Читать книгу Derborence - C F Ramuz - Страница 6
II
ОглавлениеDerborence, das Wort klingt sanft; sanft und etwas traurig klingt es in uns nach. Es beginnt mit einem festen und bestimmten Laut, dann zögert es und sinkt, noch während man es klingen lässt, ins Leere: Derborence; als wollte es so auf den Untergang, auf die Einsamkeit und das Vergessen deuten.
Denn der Ort ist jetzt verwüstet, den es nennt. Er liegt fünf, sechs Stunden über der Ebene, wenn man von Westen, vom Waadtland her, kommt. Derborence, wo ist das?, und man sagt uns: «Das ist dort dahinter.» Lange steigt man einem Wildbach entgegen, schönem Wasser, das wie Luft ist über den Steinen des Betts. Derborence, das liegt zwischen zwei unregelmäßigen Bergkämmen, gegen die man zuerst lange hinaufsteigen muss; sie sind wie zwei Messerklingen, die mit dem Rücken im Boden stecken, und die Schneide steht in die Luft voller Scharten, ihr Stahl glänzt an einzelnen Stellen und ist an andern vom Rost zerfressen.
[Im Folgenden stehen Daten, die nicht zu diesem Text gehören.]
/-- Reason 8 or 9 of a direct TERM_CFG or CC_CFG that passes the others (R155). -/
def lateReason (s : State) (d : Desc) (i : Staged) : Option Nat :=
  if !limitsOk (putStruct (withReserved s) i) then some 8 else if d.mode = 2 then some 9 else none

/-- A direct TERM_CFG or CC_CFG completes INVALID, or waits for its TU multiframe boundary (R154, R155). -/
def direct (s : State) (d : Desc) (i : Staged) (reason : Option Nat) (act : DefAct) : State :=
  match reason.or (lateReason s d i) with
  | some r => invalid s d.id r
  | none => defer s d.id true act

/-- TERM_CFG outside a gather, SRC 1, 2 or 3 (R152, R154, R155). -/
def execTermCfg (d : Nat) (s : State) : Out :=
  .next (match takeMap s d 0x1A false with
    | none => s
    | some x =>
      let w := cfgWords x
      if termSrc w = 0 then s else direct s x (.term w) (termReason s w) (.term w))

/-- TERM_CFG outside a gather with SRC 0: the number's DS0 position is freed (R154, R168). -/
def execTermRelease (d : Nat) (s : State) : Out :=
  .next (match takeMap s d 0x1A false with
    | none => s
    | some x =>
      let w := cfgWords x
      let n := termNum w
      if termSrc w ≠ 0 then s
      else direct s x (.term w)
        (releaseReason s w (numberUsed s n || gatherNames s (Staged.names (onNumber n)))) (.term w))

/-- CC_CFG outside a gather with RELEASE 0 (R153 to R155). -/
def execCcCfg (d : Nat) (s : State) : Out :=
  .next (match takeMap s d 0x1B false with
    | none => s
    | some x =>
      let w := cfgWords x
      if ccRel w then s else direct s x (.cc w) (ccReason s w) (.cc w))

/-- A staged item names a port or a pseudowire endpoint of a connection (R168). -/
def Staged.namesEnd (c : CC) : Staged → Bool
  | .cc w => (ccKind w false == c.aKind && ccId w false == c.aId) || (ccKind w true == c.bKind && ccId w true == c.bId) ||
      (ccKind w false == c.bKind && ccId w false == c.bId) || (ccKind w true == c.aKind && ccId w true == c.aId)
  | _ => false

/-- CC_CFG outside a gather with RELEASE 1: the connection ends (R154, R168). -/
def execCcRelease (d : Nat) (s : State) : Out :=
  .next (match takeMap s d 0x1B false with
    | none => s
    | some x =>
      let w := cfgWords x
      if !ccRel w then s
      else direct s x (.cc w)
        (ccReleaseReason s w (fun c => gatherNames s (fun i => Staged.names (onEndpoint c) i || Staged.namesEnd c i)))
        (.cc w))

/-! ### What the map shows -/

/-- The source in force of output `a`: the copy in force, SOURCE of KIND 1, 0 otherwise (R157). -/
def inForce (s : State) (a : Word) : Word := (outSource s a).getD 0
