/-- The gathers whose commit frame is the frame that has begun, in the order of R170. -/
def gathersDue (s : State) : List Nat :=
  if s.glb.frame ≠ 0 then []
  else ((validGathers s false).filter (fun p => p.2.sfc == frameSfc s)).map (fun p => p.1)

/-! ### Registers -/

/-- GTH_USE (R179). -/
def gthUse (s : State) : Word := w32 ((s.gth.slots.filter (fun p => p.2.st != 0)).length + 32 * stagedAll s)
/-- GTH_NEXT (R179). -/
def gthNext (s : State) : Word := match (validGathers s false).head? with
  | some p => w32 (p.2.sfc + 65536)
  | none => 0
/-- GTH_SLOT_ID, EDITS and SFC of a slot (R179). -/
def gthSlotWord (s : State) (i k : Nat) : Word :=
  let g := gslot s i
  match k with
  | 0 => w32 (g.gid + 65536 * g.st)
  | 1 => w32 g.edits
  | 2 => if g.st = 3 then w32 (g.sfc + 65536 * b2n g.moved) else 0
  | _ => 0

end Sys2Proof.Machine
end

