/-- A window during acquisition, of the copy that the phase does not store: candidates, confirmation, and the end of a phase, which is compared with
the history written since the phase began. A flat window is no candidate; identical idle content shows AMBIGUOUS all the same (R213, R214).
DEDUCED (log entry 137): a phase ends after MAX_DELAY and two windows, with a candidate that is not confirmed as without one. -/
def windowAcquire (s : State) (k : Nat) (y : Sel) (x : Merge) : State :=
  let a := y.working
  let n := x.phaseWin + 1
  let len := (x.maxMs * 1000000 + corrNs a - 1) / corrNs a + 2
  let next := fun (x : Merge) =>
    if x.delta.isNone ∧ len ≤ n then { x with phaseP := !x.phaseP, phaseWin := 0, cand := none, hist := 0 } else { x with phaseWin := n }
  let reach := min (x.maxMs * 1000000) (x.hist - corrNs a)
  let offs : List Int := (winOffsets s a (x.line (!x.phaseP)) (x.line x.phaseP) reach).map (fun o => if x.phaseP then -(o : Int) else (o : Int))
  match offs with
  | [] => setMerge s k (next x)
  | [o] =>
    if winFlat (winBytes s a (x.line (!x.phaseP))) then setMerge s k (next x)
    else match x.cand with
      | some c =>
        if inWindow s a c o then setMerge s k { x with cand := some o, delta := some o, cause := 0, phaseWin := n }
        else setMerge s k (next { x with cand := some o, cause := 0 })
      | none => setMerge s k (next { x with cand := some o, cause := 0 })
  | _ => setMerge s k (next { x with cause := 6 })

/-- The offsets, as ns by which the protection copy arrives after the working copy, at which the newest windows match: of the reference copy in the
stored copy's line, and of the stored copy in the reference copy's, which it then has overtaken (R215, R217). -/
def trackOffsets (s : State) (y : Sel) (x : Merge) : List Int :=
  let a := y.working
  let reach := x.maxMs * 1000000 + corrNs a
  let sign := fun (o : Int) => if x.ref then o else -o
  (winOffsets s a (x.line x.ref) (x.line (!x.ref)) reach).map (fun o => sign (o : Int)) ++
    ((winOffsets s a (x.line (!x.ref)) (x.line x.ref) reach).filter (· != 0)).map (fun o => sign (-(o : Int)))

/-- A window of the reference copy outside acquisition: a match at the held offset, or else at a neighbouring one, which is followed; a change of
delay is ascribed to the copy that last had SF or an accepted NDF_ENABLE and otherwise to the stored copy (R215 to R217). -/
def windowTrack (s : State) (k : Nat) (y : Sel) (x : Merge) : State :=
  let a := y.working
  let h := x.signed
  let offs := trackOffsets s y x
  let here := fun (o : Int) => decide (iabs (o - h) * 2 < max 1 (bytesNs s a 1))
  if winFlat (winBytes s a (x.line x.ref)) then setMerge s k { x with flat := true }
  else match (offs.find? here).or (offs.find? (inWindow s a h)) with
    | some o =>
      let x := { x with track := if here o then 0 else o - h, bad := 0, flat := x.flat && !here o, pend := none, st := 1, cause := 0 }
      setMerge s k (x.confirm 2)
    | none =>
      let c := x.lastHit.getD (!x.ref)
      match offs, x.pend with
      | [o], some (p, n) =>
        if inWindow s a n (if p then o - h else h - o) then setMerge s k { x with bad := 0 }
        else if x.bad = 0 then setMerge s k { x with bad := 1 }
        else enterHold s k c (if c then o - h else h - o)
      | [o], none =>
        if x.bad = 0 then setMerge s k { x with bad := 1 } else enterHold s k c (if c then o - h else h - o)
      | _, _ =>
        if x.bad = 0 then setMerge s k { x with bad := 1 }
        else setMerge s k ({ x with st := 2, cause := if 2 ≤ offs.length then 6 else x.cause }.unverify c)
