/-- Output `j` takes the heel point `p`: in one step, or at the lehr slope of its DPLL (R282, R285). -/
def takeHeel (s : State) (j : Nat) (p : Int) (once : Bool) : State :=
  let per := rateNs (fget s (Reg.timFpoutCtl j) 4 3)
  let mv := shortWay per (p - (fpSt s j).heel)
  let s := editFp s j (fun _ => { heel := p % (per : Int) })
  let w := setBit (rd s (Reg.timFpoutCtl j)) 21 true
  let s := wr s (Reg.timFpoutCtl j) (setBit w 23 (!once && mv != 0))
  timEvent s (0x11C + j) 0x20 j 0 (i32 mv)

/-- FPOUT_CTL_WRITE: EN takes the first heel at once; a new HEEL_SRC or REHEEL moves the output (R281, R282). -/
def execFpoutCtlWrite (j : Fin 4) (v : Word) (at_ : Int) (s : State) : Out :=
  let off := Reg.timFpoutCtl j
  .next (hostWrite s off v (fun s =>
    if fpBad s v then ignoredWrite s off
    else
      let old := rd s off
      let s := wr s off ((old &&& 0xF00000) ||| (v &&& 0xFFFFF))
      if !bit v 0 then bset s off 23 false
      else if !bit old 0 then takeHeel s j (heelPoint s j at_) true
      else if bit v 20 || fld (v ^^^ old) 9 5 != 0 then takeHeel s j (heelPoint s j at_) false
      else s))

/-- FPOUT_REHEEL: an enabled output takes the heel again and moves to it (R282). -/
def execFpoutReheel (j : Fin 4) (at_ : Int) (s : State) : Out :=
  let off := Reg.timFpoutCtl j
  .next (hostWrite s off (setBit (rd s off) 20 true) (fun s =>
    if bget s off 0 then takeHeel s j (heelPoint s j at_) false else s))

/-- TIM_FPOUT_HEEL: a change of offset moves the output (R282). -/
def fpHeelWrite (s : State) (j : Nat) (v : Word) : State :=
  let off := Reg.timFpoutHeel j
  let n := sgn 30 (fld v 29 0)
  if n < -500000000 ∨ 500000000 < n then ignoredWrite s off
  else
    let old := sgn 30 (fget s off 29 0)
    let s := wr s off (v &&& 0x3FFFFFFF)
    if bget s (Reg.timFpoutCtl j) 0 && n != old && fget s (Reg.timFpoutCtl j) 9 5 != 31 then
      takeHeel s j ((fpSt s j).heel + (n - old)) false
    else s

/-- HEEL_LOST of output `j` changes (R282, R285). -/
def setHeelLost (s : State) (j : Nat) (b : Bool) : State :=
  if bget s (Reg.timFpoutCtl j) 22 = b then s
  else timEvent (bset s (Reg.timFpoutCtl j) 22 b) (0x11C + j) 0x21 j (2 ^ 15 * b2n b) 0

/-- Output `j` runs on a heel that a source gave (R282). -/
def heelRuns (s : State) (j : Nat) : Bool :=
  let w := rd s (Reg.timFpoutCtl j)
  bit w 0 && bit w 21 && fld w 9 5 != 31

/-- HEEL_SOURCE_PULSE: a source pulse, `dev` ns from the heel point; in TRACK the third in a row beyond 8 ns starts a
correction (R282). -/
def execHeelSourcePulse (j : Fin 4) (dev : Int) (s : State) : Out :=
  .next (
    if !heelRuns s j then s
    else
      let s := setHeelLost s j false
      if !bget s (Reg.timFpoutCtl j) 10 then s
      else if iabs dev ≤ 8 then editFp s j (fun x => { x with dev := 0 })
      else if (fpSt s j).dev < 2 then editFp s j (fun x => { x with dev := x.dev + 1 })
      else takeHeel s j ((fpSt s j).heel + dev) false)

/-- HEEL_LOST: three source pulses are missing; the output runs on from its DPLL (R282). -/
def execHeelLost (j : Fin 4) (s : State) : Out :=
  .next (if heelRuns s j then setHeelLost (editFp s j (fun x => { x with dev := 0 })) j true else s)

/-- FPOUT_MOVE_END: the output has reached its heel point (R282). -/
def execFpoutMoveEnd (j : Fin 4) (s : State) : Out := .next (bset s (Reg.timFpoutCtl j) 23 false)

/-! ### Clock and frame-pulse pins -/

/-- FPOUT `j` gives pulses once a heel has been taken after EN rose (R281, R282). -/
def fpoutOn (s : State) (j : Nat) : Bool := bget s (Reg.timFpoutCtl j) 0

/-! ### Registers without a row -/

/-- TIM_MON_WTR: a running wait takes the new length and ends at once where it has run longer; no candidate changes state while OSCIN stands
still (R279, R284). -/
def monWtrWrite (s : State) (v : Word) : State :=
  let s := wr s Reg.timMonWtr (v &&& 0x3FF)
  showTim (if s.tim.frozen then s else (List.range 24).foldl endWait s)
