/-! ### Masters of the control matrix -/

/-- The lock on target `t` is held by `m`, 15 none (R383). -/
def setLock (s : State) (t m : Nat) : State := match lockLo t with
  | none => s
  | some lo => fset s Reg.mtxLock (lo + 3) lo m

/-- Locks of master `m` are released (R378). -/
def dropLocks (s : State) (m : Nat) : State :=
  [1, 2, 5].foldl (fun s t => if lockOf s t = some m then setLock s t 15 else s) s

/-! ### The scratchpad -/

/-- The newest load that filled byte `o` of the scratchpad, counted from the first; none where none did (R427). -/
def loadAt (l : List Nat) (o : Nat) : Option Nat := match l with
  | [] => none
  | n :: r => if o < n then some r.length else loadAt r o

/-- Byte `o` of the scratchpad: what was last written there, or the firmware that a load put there, or 0 (R379, R427). -/
def scratchByte (s : State) (o : Nat) : Byte := match Tab.find? s.mtx.scratch o with
  | some b => b
  | none => match loadAt s.mtx.fw o with
    | some k => Config.imageByte (1 + k) o
    | none => 0

/-- Byte `o` of the scratchpad is `b` (R379). -/
def scratchPut (s : State) (o : Nat) (b : Byte) : State :=
  { s with mtx := { s.mtx with scratch :=
    if (loadAt s.mtx.fw o).isSome then Tab.put s.mtx.scratch o b else Tab.store s.mtx.scratch o 0 b } }

/-- Bytes of an access in the 8-byte word where it starts (R379). -/
def firstPart (a : Access) : Nat := 8 - a.addr.toNat % 8

/-- Bytes are written to the scratchpad from offset `o` on (R379). -/
def scratchPuts (s : State) (o : Nat) (b : List Byte) : State := (b.zipIdx).foldl (fun s p => scratchPut s (o + p.2) p.1) s

/-- The second cycle of master `m`'s rotated scratchpad write, where one is still to come (R378, R379). -/
def endRotated (s : State) (m : Nat) : State :=
  (s.mtx.waits.filter (fun w => w.acc.master.val == m && w.acc.write && w.rot.isSome)).foldl (fun s w =>
    let k := firstPart w.acc
    scratchPuts s (w.tgt.2 + k) (((w.acc.data ++ List.replicate w.acc.size 0).take w.acc.size).drop k)) s

/-! ### A master's reset -/

/-- Write beats of master `m` that its targets have not accepted: those left of its burst, and those of its waiting accesses (R378). -/
def beatsLeft (s : State) (m : Nat) : Nat :=
  (match Tab.find? s.mtx.bursts m with
    | some b => if b.acc.write then b.acc.beats - b.done else 0
    | none => 0) +
  ((s.mtx.waits.filter (fun w => w.acc.master.val == m && w.acc.write && w.rot.isNone)).map (fun w => w.acc.beats)).sum

/-- Master `m` is reset: beats not accepted are dropped, what is staged is discarded, and an accepted rotated access completes; its locks are released and its
waiting accesses withdrawn; its parked ports are unparked; MASTER_RESET (R378, R384). -/
def resetMaster (s : State) (m : Nat) : State :=
  let n := beatsLeft s m
  let s := dropLocks (endRotated s m) m
  let s := { s with mtx := { s.mtx with
    bursts := Tab.drop s.mtx.bursts m
    lost := s.mtx.lost.filter (fun x => x % 8 != m)
    waits := s.mtx.waits.filter (fun w => w.acc.master.val != m)
    parked := s.mtx.parked.filter (fun p => p.2 != m) } }
  raise s 0x703 (w32 (0x22 + 256 * m)) (w32 n)

/-! ### The halves -/

/-- Lowest bit of a half's STATE field: `false` A, `true` B (R383). -/
def halfLo (h : Bool) : Nat := if h then 3 else 0

/-- State of a half: 0 RESET, 1 BOOT, 2 STANDBY, 3 ACTIVE, 4 FAILED (R365). -/
def halfState (s : State) (h : Bool) : Nat := fget s Reg.mtxHalf (halfLo h + 2) (halfLo h)

/-- A half changes state, and HALF_STATE is raised (R365, R384). -/
def setHalf (s : State) (h : Bool) (st : Nat) : State :=
  let o := halfState s h
  if o = st then s
  else raise (fset s Reg.mtxHalf (halfLo h + 2) (halfLo h) st) (if h then 0x702 else 0x701)
    (w32 (0x10 + 256 * st + 2048 * o)) 0

/-- A half enters RESET: its remap bit returns to 0 and its master is reset (R365, R373, R378). -/
def halfReset (s : State) (h : Bool) : State :=
  if halfState s h = 0 then s
  else resetMaster (bset (setHalf s h 0) Reg.mtxCtl (b2n h) false) (b2n h)

/-- A half that enters RESET is released at once and runs BOOT (R365). -/
def halfReboot (s : State) (h : Bool) : State := setHalf (halfReset s h) h 1
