/-- A word of the MSI-X table is written as PCIe defines: address and data are kept, and vector control bit 0 masks the vector (R303,
R304). -/
def msixWrite (s : State) (off : Nat) (v : Word) : State :=
  if 0x3FF0000 + 65 * 16 ≤ off then s
  else
    let i := (off - 0x3FF0000) / 4
    if i % 4 = 3 then
      if bit v 0 then { s with evt := { s.evt with vmask := setIns s.evt.vmask (i / 4) } }
      else
        let s := { s with evt := { s.evt with vmask := setDel s.evt.vmask (i / 4) } }
        sendPending s
    else { s with evt := { s.evt with tab := Tab.store s.evt.tab i 0 (if i % 4 = 0 then v &&& 0xFFFFFFFC else v) } }

/-- One word written by the host at `off`: an offset that no block lists is ignored and not counted; in REPLAY a write is ignored and
counted; a write in a domain that is down wakes it and waits (R7, R26, R410, R434). -/
def wordWrite (s : State) (off : Nat) (v : Word) : State :=
  if hostDeaf s then s
  else if 0x3FF0000 ≤ off then msixWrite s off v
  else match regRow? off with
    | none => s
    | some r =>
      if replay s then ignoredWrite s off
      else if !r.writable then s
      else match regDomain off with
        | none => regWrite s off v
        | some d => domainWrite s d off v (fun s => regWrite s off v)

/-- REGISTER_WRITE: nothing in DORMANT (R18), and a wait behind a lock on the register file (R376); 4 bytes at a multiple of 4, or 8 at a multiple of 8, the lower register first; any other size or alignment is
ignored and counted, but in the MSI-X table (R304, R325). -/
def execRegisterWrite (off size : Nat) (v : BitVec 64) (s : State) : Out :=
  .next (
    if hostDeaf s then s
    else if regLocked s then hostWait s off size true ((wordBytes (v.extractLsb' 0 32) ++ wordBytes (v.extractLsb' 32 32)).take size)
    else if size = 4 ∧ off % 4 = 0 then wordWrite s off (v.extractLsb' 0 32)
    else if size = 8 ∧ off % 8 = 0 then
      wordWrite (wordWrite s off (v.extractLsb' 0 32)) (off + 4) (v.extractLsb' 32 32)
    else if 0x3FF0000 ≤ off then s
    else ignoredWrite s off)

end Sys2Proof.Machine
end

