/-- Every beat is accepted: what was staged for map memory is written in one cycle, a read is answered, and an unlocking write by
the holder releases the lock (R376, R378). -/
def endAccess (s : State) (m : Nat) (b : Burst) : State :=
  let a := b.acc
  let d := b.tgt
  let s := { s with mtx := { s.mtx with bursts := Tab.drop s.mtx.bursts m } }
  if a.write then
    let s := if d.1 = 3 then writeBeat s m 3 d.2 (firstBeats a a.beats) else s
    if a.unlock && lockOf s d.1 == some m then setLock s d.1 15 else s
  else wire s "matrix-read" m b.got

/-- A scratchpad access of one transfer that crosses an 8-byte boundary: two cycles, arbitrated separately (R379). -/
def rotated (a : Access) (t : Nat) : Bool := decide (a.beats ≤ 1) && t == 1 && decide (8 < a.addr.toNat % 8 + a.size)

/-- The bytes of one cycle of a rotated access, `i` of them passed over and `n` moved; what a read reads (R379). -/
def rotCycle (s : State) (w : MtxWait) (i n : Nat) : State × List Byte :=
  if w.acc.write then (scratchPuts s (w.tgt.2 + i) (((beatOf w.acc 0).drop i).take n), [])
  else (s, (readBeat s w.acc.master 1 (w.tgt.2 + i) n).2)

/-- The first cycle of a rotated access: its second waits for the port as an access of its own, until the master's next access comes where the access
says that it is still to come (R379). -/
def rotFirst (s : State) (w : MtxWait) : State :=
  let r := rotCycle s w 0 (firstPart w.acc)
  { r.1 with mtx := { r.1.mtx with waits := r.1.mtx.waits ++
    [{ w with rot := some r.2, hold := w.acc.accepted == 0, lock := false }] } }

/-- The second cycle of a rotated access, `got` read by the first, which ends it (R379). -/
def rotSecond (s : State) (w : MtxWait) (got : List Byte) : State :=
  let k := firstPart w.acc
  let r := rotCycle s w k (w.acc.size - k)
  endAccess r.1 w.acc.master { acc := w.acc, tgt := w.tgt, got := got ++ r.2 }

/-- Up to `n` more beats of the access are accepted; it ends, or goes on later (R378). -/
def runBurst (s : State) (m n : Nat) (b : Burst) : State :=
  let r := acceptBeats (min n (b.acc.beats - b.done)) s m b
  if r.2.done < b.acc.beats then { r.1 with mtx := { r.1.mtx with bursts := Tab.put r.1.mtx.bursts m r.2 } }
  else endAccess r.1 m r.2

/-- A burst keeps the port for its beats: those of master `m` and of port `t` that have not ended do so before another access is
served (R375). -/
def finishBursts (s : State) (m t : Nat) : State :=
  (s.mtx.bursts.filter (fun p => p.1 == m || p.2.tgt.1 == t)).foldl (fun s p => runBurst s p.1 16 p.2) s

/-- What an access does once its port serves it: a write of the mailbox's supervisor port, a cycle of a rotated access, or the beats that the
target accepts (R378 to R380). -/
def perform (s : State) (w : MtxWait) : State := match w.mbox, w.rot with
  | some x, _ => mboxSup s x
  | none, some got => rotSecond s w got
  | none, none =>
    if rotated w.acc w.tgt.1 then rotFirst s w else runBurst s w.acc.master w.acc.accepted { acc := w.acc, tgt := w.tgt }
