-- ==== Sys2Proof/Certificates/Slice0/Obligations.lean ====
section
/-! DEFINITION. The statements about the block for the provers. -/

open Sys2Proof Sys2Proof.Machine

/-- REGISTER_WRITE, GLB_MODE_WRITE, MODE_SWITCH, HOT_RESET, COLD_RESET, COLD_RESET_RELEASE, WARM_RESET_START,
WARM_RESET_RISE, JOURNAL_REPLAY, REPLAY_END, HANDOVER_RECOVERY_DONE (R21 to R27, R178, R304, R423, R458). -/
def Obligations.ModesResetsAndRegisterWritesAct : Prop :=
  (∀ (off : Nat) (v : BitVec 64) (s : State), hostDeaf s = false → regLocked s = false → off % 4 = 0 →
    exec (.registerWrite off 4 v) s = .next (wordWrite s off (v.extractLsb' 0 32))) ∧
  (∀ (off : Nat) (v : BitVec 64) (s : State), hostDeaf s = false → regLocked s = false → off % 8 = 0 →
    exec (.registerWrite off 8 v) s =
    .next (wordWrite (wordWrite s off (v.extractLsb' 0 32)) (off + 4) (v.extractLsb' 32 32))) ∧
  (∀ (v : Word) (s : State), hostDeaf s = false → regLocked s = false → replay s = false → modePending s = false → pwrPending s = false →
    fld v 1 0 ≠ mode s →
    modeAllowed (mode s) (fld v 1 0) = true → exec (.glbModeWrite v) s =
      .next { bset (fset s Reg.glbStatus 1 0 (fld v 1 0)) Reg.glbStatus 2 true with
        glb := { s.glb with modeGo := true }, rng := { s.rng with stopped := true } }) ∧
  (∀ (s : State), s.glb.modeGo = true → allEnded s = true → exec .modeSwitch s =
    .next { bset (fset s Reg.glbMode 1 0 (fget s Reg.glbStatus 1 0)) Reg.glbStatus 2 false with
      glb := { s.glb with modeGo := false }, rng := { s.rng with stopped := false } }) ∧
  (∀ (s : State), exec .hotReset s = .next (grantWaits (resetMaster (hotReset s) 2))) ∧
  (∀ (s : State), exec .coldReset s = .next { State.reset with
    pending := s.pending
    out := (railsOff s [5, 4, 3, 2, 1, 0]).out
    glb := { State.reset.glb with free := s.glb.free }
    pwr := { State.reset.pwr with minSvn := s.pwr.minSvn, rstLow := true, aonOk := s.pwr.aonOk } }) ∧
  (∀ (s : State), exec .coldResetRelease s = .next { s with pwr := { s.pwr with rstLow := false } }) ∧
  (∀ (s t : State), s.pwr.rstLow = false → s.pwr.aonOk = true → s.pwr.st ≠ 0 → t = warmResetStart s →
    exec .warmResetStart s = .next (grantWaits t)) ∧
  (∀ (s : State), s.pwr.warmLow = true → exec .warmResetRise s =
    .next (setHalf (setHalf { s with pwr := { s.pwr with warmLow := false } } false 1) true 1)) ∧
  (∀ (dmg : List JrnDamage) (s t u : State), replay s = true → s.mtx.held = true → s.pwr.warmLow = false →
    t = dmg.foldl markDamage (editGth s (fun x => { x with replayed := true })) →
    u = (lostSlots t).foldl voidCommit (((List.range t.gth.jrn.length).filter (fun k =>
      !(t.gth.jrn.getD k {}).main || (t.gth.jrn.getD k {}).badA || (t.gth.jrn.getD k {}).badB)).foldl checkRecord t) →
    exec (.journalReplay dmg) s = .next (((List.range 16).filter (fun i =>
      ((u.gth.slots.filter (fun p => p.2.st == 1 || p.2.st == 2)).map (fun p => p.1)).contains i ||
        (lostSlots t).contains i)).foldl discardGather u)) ∧
  (∀ (s t u : State), replay s = true → s.mtx.held = true → s.pwr.warmLow = false →
    s.gth.replayed = true → t = bset (bset { s with xlat := { s.xlat with tlb := [], inv := none } } Reg.hifXlatStatus 0 false) Reg.glbStatus 3 false →
    u = flushEvents (endStopped (flushCpl { t with rng := { t.rng with stopped := false } })) →
    exec .replayEnd s = .next (if u.rng.bme then actResumes (actDoorbells u) {} else u)) ∧
  (∀ (s : State), s.mtx.recover = true → s.mtx.held = true → replay s = false → exec .handoverRecoveryDone s =
    .next (endStopped (flushCpl { s with mtx := { s.mtx with recover := false } })))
Zur Rechten und zur Linken wachsen sie an, diese Kämme; je höher man steigt, desto höher steigen sie auch; und das Wort klingt sanft in uns fort, während wir an den schönen unteren Hütten vorbeikommen, lang gestreckten, sorgsam geweißten Hütten mit Dächern aus Schindeln, die ganz ähnlich wie Fischschuppen sind. Da gibt es Ställe für das Vieh und stattliche Tränken.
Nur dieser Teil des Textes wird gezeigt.